Data to examine —
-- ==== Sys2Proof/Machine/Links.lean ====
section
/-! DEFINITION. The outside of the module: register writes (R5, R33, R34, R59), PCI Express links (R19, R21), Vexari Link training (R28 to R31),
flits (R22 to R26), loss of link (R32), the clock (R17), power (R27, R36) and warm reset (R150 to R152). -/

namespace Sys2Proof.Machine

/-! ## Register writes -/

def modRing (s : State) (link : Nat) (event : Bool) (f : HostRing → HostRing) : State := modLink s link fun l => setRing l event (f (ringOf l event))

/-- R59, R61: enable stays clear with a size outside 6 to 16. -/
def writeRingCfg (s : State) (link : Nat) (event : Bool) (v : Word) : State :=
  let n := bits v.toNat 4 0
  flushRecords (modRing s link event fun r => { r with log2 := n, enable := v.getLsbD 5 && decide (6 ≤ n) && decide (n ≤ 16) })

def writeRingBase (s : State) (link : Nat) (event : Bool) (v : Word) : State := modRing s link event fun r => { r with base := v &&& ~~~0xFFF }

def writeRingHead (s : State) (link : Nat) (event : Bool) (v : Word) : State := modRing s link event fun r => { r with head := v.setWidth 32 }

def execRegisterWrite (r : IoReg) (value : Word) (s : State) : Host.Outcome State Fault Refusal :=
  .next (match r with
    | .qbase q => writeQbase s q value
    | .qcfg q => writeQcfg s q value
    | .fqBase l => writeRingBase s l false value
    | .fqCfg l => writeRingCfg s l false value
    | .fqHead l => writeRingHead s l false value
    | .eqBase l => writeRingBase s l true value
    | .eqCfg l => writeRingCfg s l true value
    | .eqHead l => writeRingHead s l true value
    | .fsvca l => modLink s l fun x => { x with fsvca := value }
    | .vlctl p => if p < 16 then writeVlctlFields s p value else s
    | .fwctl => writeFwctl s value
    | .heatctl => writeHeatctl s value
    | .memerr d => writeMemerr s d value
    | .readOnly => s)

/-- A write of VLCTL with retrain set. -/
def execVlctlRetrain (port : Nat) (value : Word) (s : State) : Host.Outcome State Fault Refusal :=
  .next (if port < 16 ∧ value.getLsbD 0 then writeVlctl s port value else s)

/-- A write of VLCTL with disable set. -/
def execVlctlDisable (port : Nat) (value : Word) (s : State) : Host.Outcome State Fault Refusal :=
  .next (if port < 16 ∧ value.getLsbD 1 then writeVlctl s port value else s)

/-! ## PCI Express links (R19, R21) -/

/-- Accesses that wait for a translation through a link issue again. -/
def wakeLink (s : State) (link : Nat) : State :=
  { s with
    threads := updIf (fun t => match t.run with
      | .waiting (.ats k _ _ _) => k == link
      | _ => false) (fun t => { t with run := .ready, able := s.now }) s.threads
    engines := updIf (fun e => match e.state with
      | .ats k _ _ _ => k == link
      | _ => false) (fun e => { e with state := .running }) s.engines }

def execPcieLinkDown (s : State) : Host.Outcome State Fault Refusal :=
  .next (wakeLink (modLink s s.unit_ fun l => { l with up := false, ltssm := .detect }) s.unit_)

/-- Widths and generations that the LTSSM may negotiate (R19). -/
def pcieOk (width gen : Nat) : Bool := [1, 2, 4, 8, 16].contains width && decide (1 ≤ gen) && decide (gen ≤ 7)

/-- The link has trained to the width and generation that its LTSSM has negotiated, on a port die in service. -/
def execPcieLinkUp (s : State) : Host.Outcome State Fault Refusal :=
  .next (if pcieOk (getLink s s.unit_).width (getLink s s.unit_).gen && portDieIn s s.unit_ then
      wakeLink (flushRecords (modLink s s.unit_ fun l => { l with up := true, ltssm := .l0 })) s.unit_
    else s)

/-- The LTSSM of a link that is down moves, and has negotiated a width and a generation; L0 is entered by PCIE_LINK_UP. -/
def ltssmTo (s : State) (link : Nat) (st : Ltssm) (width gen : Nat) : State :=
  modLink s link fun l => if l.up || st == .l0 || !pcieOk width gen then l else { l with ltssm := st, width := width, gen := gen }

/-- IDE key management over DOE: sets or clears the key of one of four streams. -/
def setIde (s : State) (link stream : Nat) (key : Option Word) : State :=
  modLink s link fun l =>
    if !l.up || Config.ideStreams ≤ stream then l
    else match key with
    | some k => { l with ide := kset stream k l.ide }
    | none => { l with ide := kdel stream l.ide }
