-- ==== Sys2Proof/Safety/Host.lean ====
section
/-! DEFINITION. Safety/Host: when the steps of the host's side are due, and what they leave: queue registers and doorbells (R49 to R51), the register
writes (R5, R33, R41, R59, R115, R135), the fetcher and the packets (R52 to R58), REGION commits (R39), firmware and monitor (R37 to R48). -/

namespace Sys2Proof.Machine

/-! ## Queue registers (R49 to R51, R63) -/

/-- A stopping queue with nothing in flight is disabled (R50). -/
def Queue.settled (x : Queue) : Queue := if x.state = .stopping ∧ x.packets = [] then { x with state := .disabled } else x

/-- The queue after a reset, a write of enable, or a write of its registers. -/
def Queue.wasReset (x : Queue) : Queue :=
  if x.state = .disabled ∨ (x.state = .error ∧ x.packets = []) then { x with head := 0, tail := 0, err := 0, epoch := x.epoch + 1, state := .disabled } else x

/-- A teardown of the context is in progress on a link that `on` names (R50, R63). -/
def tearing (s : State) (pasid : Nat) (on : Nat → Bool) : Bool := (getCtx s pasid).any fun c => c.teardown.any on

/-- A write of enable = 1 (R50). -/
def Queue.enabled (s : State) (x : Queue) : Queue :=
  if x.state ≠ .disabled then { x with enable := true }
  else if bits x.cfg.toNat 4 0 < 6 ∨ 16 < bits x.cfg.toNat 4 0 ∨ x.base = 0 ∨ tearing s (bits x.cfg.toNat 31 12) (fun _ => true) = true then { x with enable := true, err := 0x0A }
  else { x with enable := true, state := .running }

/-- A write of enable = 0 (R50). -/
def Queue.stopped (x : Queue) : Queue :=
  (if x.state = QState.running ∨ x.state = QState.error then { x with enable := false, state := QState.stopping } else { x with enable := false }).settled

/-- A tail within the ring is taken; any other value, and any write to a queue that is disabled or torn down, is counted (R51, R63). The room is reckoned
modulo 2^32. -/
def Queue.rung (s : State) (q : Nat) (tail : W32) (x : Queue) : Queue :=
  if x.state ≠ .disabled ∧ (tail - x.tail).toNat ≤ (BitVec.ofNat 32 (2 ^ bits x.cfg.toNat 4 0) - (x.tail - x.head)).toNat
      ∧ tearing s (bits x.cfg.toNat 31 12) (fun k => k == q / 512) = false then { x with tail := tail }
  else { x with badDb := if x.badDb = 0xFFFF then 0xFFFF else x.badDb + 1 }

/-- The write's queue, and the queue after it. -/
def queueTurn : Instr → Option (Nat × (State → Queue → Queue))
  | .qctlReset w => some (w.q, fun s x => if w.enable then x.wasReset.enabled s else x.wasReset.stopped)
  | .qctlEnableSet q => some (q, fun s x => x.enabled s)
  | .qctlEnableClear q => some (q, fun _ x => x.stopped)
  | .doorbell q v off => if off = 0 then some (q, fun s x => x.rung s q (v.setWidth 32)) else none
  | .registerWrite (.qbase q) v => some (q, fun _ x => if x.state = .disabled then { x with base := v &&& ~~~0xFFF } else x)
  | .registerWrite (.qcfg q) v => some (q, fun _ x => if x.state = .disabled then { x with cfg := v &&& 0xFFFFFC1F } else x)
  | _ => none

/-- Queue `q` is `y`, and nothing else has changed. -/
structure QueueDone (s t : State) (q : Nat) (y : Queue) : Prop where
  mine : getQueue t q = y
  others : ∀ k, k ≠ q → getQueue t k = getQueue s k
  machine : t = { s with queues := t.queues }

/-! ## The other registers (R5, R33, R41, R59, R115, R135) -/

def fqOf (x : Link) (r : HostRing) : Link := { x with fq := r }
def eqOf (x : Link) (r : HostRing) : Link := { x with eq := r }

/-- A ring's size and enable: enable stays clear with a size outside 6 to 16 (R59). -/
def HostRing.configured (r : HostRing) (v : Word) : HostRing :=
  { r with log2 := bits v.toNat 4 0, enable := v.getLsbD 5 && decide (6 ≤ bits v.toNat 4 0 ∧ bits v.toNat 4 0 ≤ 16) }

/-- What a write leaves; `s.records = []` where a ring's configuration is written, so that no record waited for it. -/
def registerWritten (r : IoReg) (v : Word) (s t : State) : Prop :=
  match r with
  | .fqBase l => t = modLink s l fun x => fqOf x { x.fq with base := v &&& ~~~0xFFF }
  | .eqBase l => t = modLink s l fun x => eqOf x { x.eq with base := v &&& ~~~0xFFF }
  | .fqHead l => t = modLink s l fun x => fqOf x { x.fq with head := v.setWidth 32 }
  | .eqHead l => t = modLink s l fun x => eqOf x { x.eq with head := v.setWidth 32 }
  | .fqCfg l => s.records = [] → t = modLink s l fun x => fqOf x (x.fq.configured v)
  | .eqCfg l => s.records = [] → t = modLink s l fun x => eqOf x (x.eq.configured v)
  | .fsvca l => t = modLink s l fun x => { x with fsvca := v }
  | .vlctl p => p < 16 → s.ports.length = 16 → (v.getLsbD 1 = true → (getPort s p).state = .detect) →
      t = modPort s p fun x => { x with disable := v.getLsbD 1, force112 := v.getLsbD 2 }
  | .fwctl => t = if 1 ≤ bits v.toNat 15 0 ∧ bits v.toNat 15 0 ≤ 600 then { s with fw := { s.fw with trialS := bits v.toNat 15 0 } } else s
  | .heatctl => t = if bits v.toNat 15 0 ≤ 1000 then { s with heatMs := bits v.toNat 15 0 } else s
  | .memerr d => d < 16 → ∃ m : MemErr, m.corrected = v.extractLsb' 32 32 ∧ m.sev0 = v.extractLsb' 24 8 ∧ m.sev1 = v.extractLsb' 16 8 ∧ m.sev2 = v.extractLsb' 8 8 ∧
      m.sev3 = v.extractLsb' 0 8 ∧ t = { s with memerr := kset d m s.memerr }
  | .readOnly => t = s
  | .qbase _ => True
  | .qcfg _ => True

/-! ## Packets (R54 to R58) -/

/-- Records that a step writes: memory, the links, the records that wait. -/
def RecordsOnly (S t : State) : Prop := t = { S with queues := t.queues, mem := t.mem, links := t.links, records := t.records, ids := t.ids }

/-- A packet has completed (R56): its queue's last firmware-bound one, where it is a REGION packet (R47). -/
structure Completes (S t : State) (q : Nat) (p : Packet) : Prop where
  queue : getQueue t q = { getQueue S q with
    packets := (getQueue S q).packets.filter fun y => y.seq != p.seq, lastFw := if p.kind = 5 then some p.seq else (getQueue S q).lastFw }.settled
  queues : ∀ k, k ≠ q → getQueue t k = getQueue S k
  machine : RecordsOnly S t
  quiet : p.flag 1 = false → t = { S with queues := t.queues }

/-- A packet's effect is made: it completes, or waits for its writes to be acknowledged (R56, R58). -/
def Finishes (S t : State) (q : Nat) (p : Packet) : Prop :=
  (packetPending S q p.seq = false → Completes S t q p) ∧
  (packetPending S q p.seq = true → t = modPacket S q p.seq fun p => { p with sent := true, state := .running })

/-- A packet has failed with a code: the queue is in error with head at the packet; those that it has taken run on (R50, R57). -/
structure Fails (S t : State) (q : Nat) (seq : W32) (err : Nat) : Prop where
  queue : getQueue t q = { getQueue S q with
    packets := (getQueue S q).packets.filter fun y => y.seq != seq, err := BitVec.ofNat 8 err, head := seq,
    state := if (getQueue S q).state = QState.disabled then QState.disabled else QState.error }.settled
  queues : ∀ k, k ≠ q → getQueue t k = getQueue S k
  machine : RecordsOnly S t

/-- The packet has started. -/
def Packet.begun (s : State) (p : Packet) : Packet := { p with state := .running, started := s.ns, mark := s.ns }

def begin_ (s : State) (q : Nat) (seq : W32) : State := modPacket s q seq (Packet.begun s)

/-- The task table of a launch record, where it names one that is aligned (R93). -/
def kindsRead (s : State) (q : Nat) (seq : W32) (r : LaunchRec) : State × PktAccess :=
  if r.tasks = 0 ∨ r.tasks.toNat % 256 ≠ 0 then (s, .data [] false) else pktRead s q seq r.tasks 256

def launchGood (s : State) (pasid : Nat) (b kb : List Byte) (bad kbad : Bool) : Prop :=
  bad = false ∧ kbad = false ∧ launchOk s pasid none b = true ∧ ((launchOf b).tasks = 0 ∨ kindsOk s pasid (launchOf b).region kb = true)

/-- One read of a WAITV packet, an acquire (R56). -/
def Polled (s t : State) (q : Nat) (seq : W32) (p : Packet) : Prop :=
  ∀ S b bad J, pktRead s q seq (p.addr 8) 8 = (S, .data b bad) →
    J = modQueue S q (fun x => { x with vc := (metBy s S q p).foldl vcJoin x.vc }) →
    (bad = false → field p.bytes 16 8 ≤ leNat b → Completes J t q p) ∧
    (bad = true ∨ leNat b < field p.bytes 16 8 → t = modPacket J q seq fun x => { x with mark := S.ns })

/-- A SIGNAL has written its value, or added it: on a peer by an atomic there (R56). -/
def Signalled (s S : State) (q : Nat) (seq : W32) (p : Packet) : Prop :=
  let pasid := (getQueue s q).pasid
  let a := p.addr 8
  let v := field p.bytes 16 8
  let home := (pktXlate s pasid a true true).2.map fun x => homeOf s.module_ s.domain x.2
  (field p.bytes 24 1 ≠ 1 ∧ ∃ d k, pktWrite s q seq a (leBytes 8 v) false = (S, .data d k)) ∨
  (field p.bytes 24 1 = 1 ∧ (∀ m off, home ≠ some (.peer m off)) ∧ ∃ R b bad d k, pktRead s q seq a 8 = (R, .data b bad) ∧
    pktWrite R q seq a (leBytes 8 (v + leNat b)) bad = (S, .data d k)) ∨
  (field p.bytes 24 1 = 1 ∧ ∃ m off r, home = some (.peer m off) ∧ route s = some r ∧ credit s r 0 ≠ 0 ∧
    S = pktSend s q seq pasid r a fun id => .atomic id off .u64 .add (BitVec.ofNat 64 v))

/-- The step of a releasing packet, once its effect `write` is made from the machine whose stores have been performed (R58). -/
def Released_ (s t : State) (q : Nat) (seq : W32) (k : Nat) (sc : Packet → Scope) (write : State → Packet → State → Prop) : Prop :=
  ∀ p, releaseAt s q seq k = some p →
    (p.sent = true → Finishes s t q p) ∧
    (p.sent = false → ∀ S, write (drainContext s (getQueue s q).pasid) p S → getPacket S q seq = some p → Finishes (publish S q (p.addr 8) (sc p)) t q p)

The task — Each line of the data above that contains the string "eqHead" should be counted; give only the total.

Your solution — 2